How to use parameter expansion correctly in bash

Question

I have a string with the structure task_name-student_name and I want to split it into two variables:

• task: containing the chunk before the -
• student: containing the chunk after the -

I can get this to work with sed:

string="task_name-student_name"
student=$(echo "$string" | sed "s/.*-//")
task=$(echo "$string" | sed "s/-[^-]*$//")

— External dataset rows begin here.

-- ==== Sys2Proof/Machine/HostPort.lean ====
section
/-! DEFINITION. What each host action does: a write of CMD decodes and runs a command, other register accesses, buffer
bindings and the hardware reset (10_state R21, R22; 20_memory R62; 70_reset_and_hazards R290, R310). -/

namespace Sys2Proof.Machine

/-- The host sees something. Entry 3. -/
def observe (o : Observation) (s : State) : State := { s with observed := s.observed ++ [o] }

/-- Run the word written to CMD: the command it encodes, or `raise Violation(CC_ILLEGAL)` (30_encoding R95). -/
def runWord (w : Word) (s : State) : Host.Outcome State Fault Refusal :=
  match decode w with
  | .ok i => exec i s
  | .error _ => .next (raiseViolation .illegal s)

/-- A write of CMD: the command runs, and the host then has OBUF to look at (10_state R22, 70_reset_and_hazards
R310). -/
def launch (w : Word) (s : State) : Host.Outcome State Fault Refusal :=
  match runWord w s with
  | .next t => .next (observe (.output t.obuf) t)
  | .fault f => .fault f
  | .refused r => .refused r

/-- The hardware reset: every element of the core's state takes its reset value; IBUF and OBUF are not the core's and
are not touched (70_reset_and_hazards R290). The model's own fields are not the core's state either (entries 1, 2, 3,
11). -/
def hardwareReset (s : State) : State :=
  { State.reset with
    ibuf := s.ibuf, obuf := s.obuf, hashTable := s.hashTable, script := s.script, observed := s.observed,
    cutOffs := s.cutOffs }

/-- The commands that write OBUF (20_memory R64). -/
def writesOutput : Instr → Bool
  | .sendHeader => true
  | .encode _ => true
  | .finish => true
  | .tblinit => false
  | .init _ _ => false
  | .crc32Byte _ => false
  | .crc32Block => false
  | .adler32Byte _ => false
  | .adler32Block => false

/-- The number of OBUF bytes the word's command has written when it ends in `t`: RESULT where it writes OBUF and is not
refused (10_state R23, 20_memory R64, 60_exceptions R266). -/
def bytesWritten (w : Word) (t : State) : Nat :=
  match decode w with
  | .ok i => if writesOutput i && decide (t.cc = .ok) then t.result.toNat else 0
  | .error _ => 0

/-- A command cut off by the hardware reset: the core's state is the reset state, and the bytes the command would have
written to OBUF are without meaning, each a free value; all other bytes are as they were (70_reset_and_hazards R290,
93_implementation_defined U13). A command that would have overflowed OBUF is the undefined outcome as ever. Entry 11. -/
def cutOff (w : Word) (s : State) : Host.Outcome State Fault Refusal :=
  match runWord w s with
  | .next t => .next { hardwareReset s with
      obuf := s.obuf.storeFrom 0 ((List.range (bytesWritten w t)).map (Config.freeByte s.cutOffs))
      cutOffs := s.cutOffs + 1 }
  | .fault f => .fault f
  | .refused r => .refused r

/-- What one host action does to the machine (70_reset_and_hazards R310). -/
def takeAction (a : HostAction) (s : State) : Host.Outcome State Fault Refusal :=
  match a with
  | .write offset value =>
    match regAt offset with
    | none => .fault .regMisaligned
    | some r => if r = .cmd then launch value s else .next (writeReg s r value)
  | .read offset =>
    match regAt offset with
    | none => .fault .regMisaligned
    | some r => .next (observe (.value (readReg s r)) s)
  | .bindInput bytes => .next { s with ibuf := Memory.ofBytes bytes }
  | .bindOutput bytes => .next { s with obuf := Memory.ofBytes bytes }
  | .reset => .next (hardwareReset s)
  | .resetDuring value => cutOff value s

/-- The next host action is taken off the script and done; with none waiting the core awaits one and nothing changes
(60_exceptions R266, 70_reset_and_hazards R310). Entry 2. -/
def takeNext (s : State) : Host.Outcome State Fault Refusal :=
  match s.script with
  | [] => .next s
  | a :: rest => takeAction a { s with script := rest }

/-- Put a write of CMD with this word in front of the host's script. Entry 2. -/
def queueCommand (s : State) (w : Word) : State := { s with script := .write 0x00#8 w :: s.script }

end Sys2Proof.Machine
end

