theorem crc32Update_append (table : List Word) (v : Word) (a b : List Byte) :
    crc32Update table (crc32Update table v a) b = crc32Update table v (a ++ b) := by
  simp only [crc32Update, BitVec.xor_assoc, BitVec.xor_self, BitVec.xor_zero, List.foldl_append]

/-- Both sub-sums fit their 16-bit halves. -/
def AdlerHalved (ab : Nat × Nat) : Prop := ab.1 < 65536 ∧ ab.2 < 65536

theorem adlerHalves_halved (v : Word) : AdlerHalved (adlerHalves v) := ⟨BitVec.isLt _, BitVec.isLt _⟩

theorem foldl_adlerStep_halved {ab : Nat × Nat} (h : AdlerHalved ab) (bytes : List Byte) :
    AdlerHalved (bytes.foldl adlerStep ab) := by
  cases bytes with
  | nil => exact h
  | cons b bytes => exact (foldl_adlerStep_reduced (adlerStep_reduced ab b) bytes).lt_65536

theorem adler32Update_append (v : Word) (a b : List Byte) :
    adler32Update (adler32Update v a) b = adler32Update v (a ++ b) := by
  obtain ⟨hlow, hhigh⟩ := foldl_adlerStep_halved (adlerHalves_halved v) a
  rw [adler32Update, adler32Update, adlerHalves_adlerPack hlow hhigh, adler32Update, List.foldl_append]

theorem sessionChecksum_append (f : Format) (table : List Word) (v : Word) (a b : List Byte) :
    sessionChecksum f table (sessionChecksum f table v a) b = sessionChecksum f table v (a ++ b) := by
  cases f with
  | raw => exact crc32Update_append table v a b
  | zlib => exact adler32Update_append v a b
  | gzip => exact crc32Update_append table v a b

theorem sessionChecksum_nil (f : Format) (table : List Word) :
    sessionChecksum f table (emptyChecksum f) [] = emptyChecksum f := by
  cases f with
  | raw => simp [sessionChecksum, crc32Update]
  | zlib => exact (by decide : adler32Update 1#32 [] = 1#32)
  | gzip => simp [sessionChecksum, crc32Update]

end Sys2Proof.Machine
end

/-! ## The reader gives back what the block encoder sends (30_encoding R101 to R110) -/

section
namespace Sys2Proof.Machine

/-- An integer of `n` bits is read back from its low bits, least-significant first (30_encoding R105). -/
theorem readInt_bitsOf (n : Nat) (v : Word) (rest : List Bool) :
    readInt n (bitsOf v n ++ rest) = some (v.toNat % 2 ^ n, rest) := by
  induction n generalizing v with
  | zero => simp [readInt, bitsOf, Nat.mod_one]
  | succ n ih =>
    have hbits : bitsOf v (n + 1) = v.getLsbD 0 :: bitsOf (v >>> 1) n := by
      rw [Nat.add_comm, bitsOf_add]
      rfl
    rw [hbits, List.cons_append, readInt, ih, BitVec.toNat_ushiftRight, Nat.shiftRight_eq_div_pow, BitVec.getLsbD,
      Nat.toNat_testBit, Nat.pow_zero, Nat.div_one, Nat.pow_one, Nat.pow_succ', Nat.mod_mul]

/-- The low `w` bits of a code value, most-significant first: the order a Huffman code is sent in
(30_encoding R105). -/
def codeBits (v : Nat) : Nat → List Bool
  | 0 => []
  | w + 1 => v.testBit w :: codeBits v w

theorem codeBits_eq_map (v w : Nat) : codeBits v w = (List.range w).map fun i => v.testBit (w - 1 - i) := by
  induction w with
  | zero => rfl
  | succ w ih =>
    rw [codeBits, ih, List.range_succ_eq_map, List.map_cons, List.map_map]
    congr 1
    refine List.map_congr_left fun i _ => ?_
    rw [Function.comp_apply, Nat.add_sub_cancel, Nat.sub_sub, Nat.add_comm 1 i]

theorem bitsOf_rev (v : Word) {w : Nat} (hw : w ≤ 32) : bitsOf (rev v w) w = codeBits v.toNat w := by
  rw [codeBits_eq_map]
  refine List.map_congr_left fun i hi => ?_
  rw [getLsbD_rev v i hw, decide_eq_true (List.mem_range.mp hi), Bool.true_and, BitVec.getLsbD]

/-- Reading the first `n` bits of a code of `n + k` bits, the higher bits of its value being read already. -/
theorem readCode_codeBits (n k v : Nat) (rest : List Bool) :
    readCode n (v / 2 ^ (n + k)) (codeBits v (n + k) ++ rest) = some (v / 2 ^ k, codeBits v k ++ rest) := by
  induction n with
  | zero => rw [Nat.zero_add, readCode]
  | succ n ih =>
    have hvalue : 2 * (v / 2 ^ (n + k + 1)) + (v.testBit (n + k)).toNat = v / 2 ^ (n + k) := by
      rw [Nat.toNat_testBit, Nat.pow_succ, ← Nat.div_div_eq_div_mul]
      omega
    rw [Nat.add_right_comm, codeBits, List.cons_append, readCode, hvalue, ih]

/-- A whole code. -/
theorem readCode_whole {v w : Nat} (hv : v < 2 ^ w) (rest : List Bool) :
    readCode w 0 (codeBits v w ++ rest) = some (v, rest) := by
  have h := readCode_codeBits w 0 v rest
  rwa [Nat.add_zero, Nat.div_eq_of_lt hv, Nat.pow_zero, Nat.div_one] at h

/-- The first seven bits of a code of seven bits or more. -/
theorem readCode_seven {k v : Nat} (hv : v < 2 ^ (7 + k)) (rest : List Bool) :
    readCode 7 0 (codeBits v (7 + k) ++ rest) = some (v / 2 ^ k, codeBits v k ++ rest) := by
  have h := readCode_codeBits 7 k v rest
  rwa [Nat.div_eq_of_lt hv] at h

theorem readSymbol_seven {v : Nat} (hv : v ≤ 0x17) (rest : List Bool) :
    readSymbol (codeBits v 7 ++ rest) = some (256 + v, rest) := by
  have h7 := readCode_seven (k := 0) (v := v) (by omega) rest
  rw [Nat.pow_zero, Nat.div_one] at h7
  rw [readSymbol, h7]
  exact if_pos hv

theorem readSymbol_eight {v : Nat} (hlow : 0x30 ≤ v) (hv : v ≤ 0xC7) (rest : List Bool) :
    readSymbol (codeBits v 8 ++ rest) = some (if v ≤ 0xBF then v - 0x30 else 280 + (v - 0xC0), rest) := by
  have h7 := readCode_seven (k := 1) (v := v) (by omega) rest
  have h8 := readCode_codeBits 1 0 v rest
  rw [Nat.pow_zero, Nat.div_one] at h8
  simp only [readSymbol, h7, if_neg (show ¬ v / 2 ^ 1 ≤ 0x17 by omega), h8, if_pos hv]
  split <;> rfl

theorem readSymbol_nine {v : Nat} (hlow : 0x190 ≤ v) (hv : v < 0x200) (rest : List Bool) :
    readSymbol (codeBits v 9 ++ rest) = some (144 + (v - 0x190), rest) := by
  have h7 := readCode_seven (k := 2) (v := v) (by omega) rest
  have h8 := readCode_codeBits 1 1 v rest
  have h9 := readCode_codeBits 1 0 v rest
  rw [Nat.pow_zero, Nat.div_one] at h9
  simp only [readSymbol, h7, if_neg (show ¬ v / 2 ^ 2 ≤ 0x17 by omega), h8, if_neg (show ¬ v / 2 ^ 1 ≤ 0xBF by omega),
    if_neg (show ¬ v / 2 ^ 1 ≤ 0xC7 by omega), h9]
  rfl

/-- A literal/length code is read back whatever its width: the values of the first bits tell the widths apart
(30_encoding R104). -/
theorem readSymbol_fixedCode {n : Nat} (hn : n < 286) (rest : List Bool) :
    readSymbol (codeBits (fixedCode n).code.toNat (fixedCode n).width ++ rest) = some (n, rest) := by
  have value {v : Nat} (hv : v < 0x200) : (BitVec.ofNat 32 v).toNat = v := Nat.mod_eq_of_lt (by omega)
  unfold fixedCode
  split
  · rw [value (by omega), readSymbol_eight (by omega) (by omega), if_pos (by omega), Nat.add_sub_cancel_left]
  · split
    · rw [value (by omega), readSymbol_nine (by omega) (by omega), Nat.add_sub_cancel_left,
        Nat.add_sub_cancel' (by omega)]
    split
    · rw [value (by omega), readSymbol_seven (by omega), Nat.add_sub_cancel' (by omega)]
    · rw [value (by omega), readSymbol_eight (by omega) (by omega), if_neg (by omega), Nat.add_sub_cancel_left,
        Nat.add_sub_cancel' (by omega)]

theorem pushBits_singleton (x : Push) : pushBits [x] = x.bits := List.flatMap_singleton ..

However, VS Code suggests "See if you can use $(variable//search/replace) instead".

So I have two questions:

1. Why would $(variable//search/replace) be better
2. How do I get the parameter expansion to work without it being interpreted as a command?

When I try

echo $("$string"//-[^-]*$//)

or

echo $(echo $("$string"//-[^-]*$//))

I get this output:

bash: task_name-student_name//-[^-]*$//: No such file or directory

Thanks in advance!

Answer 1

First: for variable expansion, you want curly braces instead of parentheses. $(something) will execute something as a command; ${something} will expand something as a variable. And just for completeness, $((something)) will evaluate something as an arithmetic expression (integers only, no floating point).

As for replacing the sed with a variable expansion: I wouldn't use $(variable//search/replace} for this; there are more appropriate modifications. ${variable#pattern} will remove the shortest possible match of pattern from the beginning of the variable's value, so use that with the pattern *- to remove through the first "-":

student=${string#*-}

Similarly, ${variable%pattern} will remove from the end of the variable's value, so you can use this with the pattern -* to remove from the dash to the end:

task=${string%-*}

Note that the patterns used here are "glob" expressions (like filename wildcards), not regular expressions like sed uses; they're just different enough to be confusing. Also, the way I've written these assumes there's exactly one "-" in the string; if there's a possibility some student will have a hyphenated name or something like that, you may need to modify them.

There are lots more modifications you can do in a parameter expansion; see the bash hacker's wiki on the subject. Some of these modifications will work in other shells besides bash; the # and % modifiers (and the "greedy" versions, ## and %%) will work in any shell that conforms to the POSIX standard.